**Directions for this task**
Each line of the data below that carries the word "buffer" needs to be copied.

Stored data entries
*****
-- ==== Sys2Proof/Machine/FPipe.lean ====
section
/-! DEFINITION. The F pipe: the issue of the queue head (R22, R27, R28, R156, R175, R179), the special-function unit (R30),
commit (R215), and the repetition buffer (R125 to R127, R497). -/
namespace Sys2Proof.Machine

def FState.isWaiting : FState → Bool
  | .waiting => true
  | _ => false
def FState.isDone : FState → Bool
  | .done _ => true
  | _ => false

/-- Entries that have issued, and those that have not. -/
def splitIssued : List FEntry → List FEntry × List FEntry
  | [] => ([], [])
  | e :: r => if e.st.isWaiting then ([], e :: r) else let (a, b) := splitIssued r; (e :: a, b)

/-- The oldest entry that has not issued, issued (R22). -/
def issueFirst (st : FState) : List FEntry → List FEntry
  | [] => []
  | e :: r => if e.st.isWaiting then { e with st := st } :: r else e :: issueFirst st r
def Thread.issued (t : Thread) (st : FState) : Thread := { t with fq := issueFirst st t.fq }

/-- A trap of the slot must wait: data of a load or atomic that left the cluster, or its walk, is on the way (Table 8.5
step 1). -/
def Thread.mustReturn (t : Thread) : Bool :=
  t.status == .missWait && (t.midLoad || (match t.miss with
    | .data .. => true
    | _ => false))

/-- An F-side trap at an entry (R217). Every older instruction commits first; one whose ring word another consumer has taken does not, and
waits for the word again (R161). -/
def State.fTrap (s : State) (e : FEntry) (cause sub : BitVec 8) (tinfo : Word) : State :=
  if s.th.mustReturn then s
  else
    match s.commitIssued 32 with
    | (s', none) =>
      if (s'.th.fq.head?.map (·.st.isWaiting)) == some false then s'.unissue
      else s.takeTrap { cause := cause, sub := sub, tinfo := tinfo, fside := true, tpc := e.pc }
    | (_, some _) => s.takeTrap { cause := cause, sub := sub, tinfo := tinfo, fside := true, tpc := e.pc }

/-! ## Operands -/

/-- What a pop would take. -/
inductive Pop where
  | val (v : Word)
  | fault (f : ElemFault)
  | over
  | wait
deriving DecidableEq, Repr

/-- The element that the next pop of a unit takes (R156, R159, R175). -/
def StreamUnit.peek (x : StreamUnit) : Pop :=
  let j := (x.cfg.rcnt.toNat + x.taken) / (x.cfg.rpt.toNat + 1)
  let ended := if isOutput x.cfg then x.cfg.done || (x.fetched.take j).any (fun e => x.cfg.cnt || e.val == BitVec.allOnes 64)
    else x.cfg.done || (elemsOn j x.cfg).done
  if ended && x.cfg.kind.toNat != 3 then .over
  else
    match x.fetched[j]? with
    | none => .wait
    | some e =>
      match e.fault with
      | some f => .fault f
      | none => .val e.val

/-- A `v` register that an older entry has yet to give (R22, R30). -/
def pendingV (older : List FEntry) (n : Nat) : Bool :=
  older.any fun e => e.raw.dest == some n && e.pushes.isNone && !e.st.isDone

/-- A source register is ordinary for an entry. -/
def FEntry.ordinary (e : FEntry) (n : Nat) : Bool := decide (n < 48) && !(decide (n < 3) && e.bound.getLsbD n)

/-- The word at a port that the next dequeue takes (R260, R261). -/
def Port.head (p : Port) : Option QWord := p.words[p.taken]?

/-- Pushes that a port can accept now (R261): words in the neighbour's queue, in flight, and of entries not yet committed. -/
def State.portSpace (s : State) (p : Nat) : Nat :=
  let t := s.th
  let (x, y) := s.neighbour t p
  match s.placeOf t.ctx x y with
  | .core c =>
    let there := ((s.coreAt c).port s.cur (opposite p).val).words.length
    let fly := s.qFly.countP fun q => q.dest == c && q.slot == s.cur && q.port == opposite p
    8 - (there + fly + t.fq.countP fun e => e.portOut == some p && !e.st.isWaiting)
  | _ => 0

/-- A source that is not there yet: a pending register, an empty port, a port with a control value outside a light handler
(R22, R263). -/
def State.sourcesWait (s : State) (older : List FEntry) (e : FEntry) : Bool :=
  e.raw.sources.any fun n =>
    if 48 ≤ n then (match (s.core.port s.cur (n - 48)).head with
      | none => true
      | some w => w.ctl && !s.th.lh)
    else e.ordinary n && pendingV older n

/-- The value of a source. -/
def State.source (s : State) (older : List FEntry) (e : FEntry) (n : Nat) : Nat :=
  if 48 ≤ n then ((s.core.port s.cur (n - 48)).head.map (·.data.toNat)).getD 0
  else if e.ordinary n then (s.th.forwarded older n).toNat
  else match (s.th.unit n).peek with
    | .val v => v.toNat
    | _ => 0

/-- The value in position p. -/
def State.operand (s : State) (older : List FEntry) (e : FEntry) (p : Nat) : Nat :=
  match e.raw.positions.find? (·.1 = p) with
  | some (_, n) => s.source older e n
  | none => 0

/-! ## Bank reads and latches (R27, R28) -/

/-- Registers that need a bank read: each once, none from a latch, a stream or a port; `fst` reads its data through no latch. -/
def Thread.bankReads (t : Thread) (e : FEntry) : List Nat :=
  dedup ((e.raw.positions.filter fun p => e.ordinary p.2
    && (e.raw.op == 0x49 || ((t.latch[p.1 % 3]'(Nat.mod_lt _ (by decide))).map (·.toNat)) != some p.2)).map (·.2))

/-- The extra cycles of an issue (R27). -/
def Thread.bankExtra (t : Thread) (e : FEntry) : Nat :=
  ([0, 1, 2, 3, 4, 5].foldl (fun m b => Nat.max m ((t.bankReads e).countP fun n => n % 6 == b)) 0) - 1

/-- The latches after an issue (R28). -/
def Thread.latches (t : Thread) (e : FEntry) : Thread :=
  let keep := fun (p : Nat) => (e.raw.positions.find? fun q => q.1 == p && e.raw.op != 0x49 && e.raw.hold.getLsbD p && e.ordinary q.2).map (·.2)
  let t := { t with latch := Vector.ofFn fun i : Fin 3 => (keep i.val).map (BitVec.ofNat 6) }
  match e.raw.dest, e.pushes with
  | some n, none => t.dropHolds n
  | _, _ => t

/-! ## Issue -/

/-- Bytes of the data of an `fst` placed in its entries, lowest address first. -/
def fillFst (ring : BitVec 5) : List SbEntry → Nat → List SbEntry
  | [], _ => []
  | b :: r, v =>
    if b.owner = .fst ring ∧ b.committed = false then
      let lo := ((List.range 8).find? fun i => b.mask.getLsbD i).getD 0
      let n := (List.range 8).countP fun i => b.mask.getLsbD i
      { b with data := BitVec.ofNat 64 (v % 2 ^ (8 * n) * 2 ^ (8 * lo)), have_ := true } :: fillFst ring r (v / 2 ^ (8 * n))
    else b :: fillFst ring r v

/-- The F side of the slot in focus as an accessor: its walks are its own. -/
def State.fsideWho (s : State) : Who := { s.me with req := .fside s.cur, got := s.th.fGot }

/-- The store-buffer entries of an `fst` get its data; one that issues again has none yet and takes new ones (R138);
if its address fails by then, it traps (log 96). -/
def State.fstData (s : State) (e : FEntry) (v : Nat) (k : State → State) : State :=
  let n := 2 ^ (e.raw.m8.toNat % 4)
  if s.th.sb.any fun b => b.owner == .fst e.ring && !b.committed then k (s.modTh fun t => { t with sb := fillFst e.ring t.sb v })
  else
    match s.find s.fsideWho { w := true } e.x.toNat n with
    | (.parts ps, s) =>
      let es := (sbEntries e.x ps v false s.th.mode).map fun b => { b with committed := false, owner := .fst e.ring }
      if 8 < s.th.sb.length + es.length then s else k (s.modTh fun t => { t with sb := t.sb ++ es, fGot := [] })
    | (.trap c b x, s) => s.fTrap e c b (tinfoMem x .store (sizeCode n))
    | (_, s) => s

/-- Energy of an issue (Table 16.11). -/
def fEnergy (op : Nat) : Nat := if op = 0x73 ∨ op = 0x83 ∨ op = 0x86 then 4 else 2

/-- The pops and dequeues of an entry are taken (R156, R187). -/
def State.takePops (s : State) (e : FEntry) : State :=
  let s := s.modTh fun t => e.pops.foldl (fun t u => t.modUnit u fun x => { x with taken := x.taken + 1 }) t
  e.portsIn.foldl (fun s p => s.modCore fun c => c.modPort s.cur p fun q => { q with taken := q.taken + 1 }) s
*****
**Answer to the problem**
commit (R215), and the repetition buffer (R125 to R127, R497). -/
/-- The store-buffer entries of an `fst` get its data; one that issues again has none yet and takes new ones (R138);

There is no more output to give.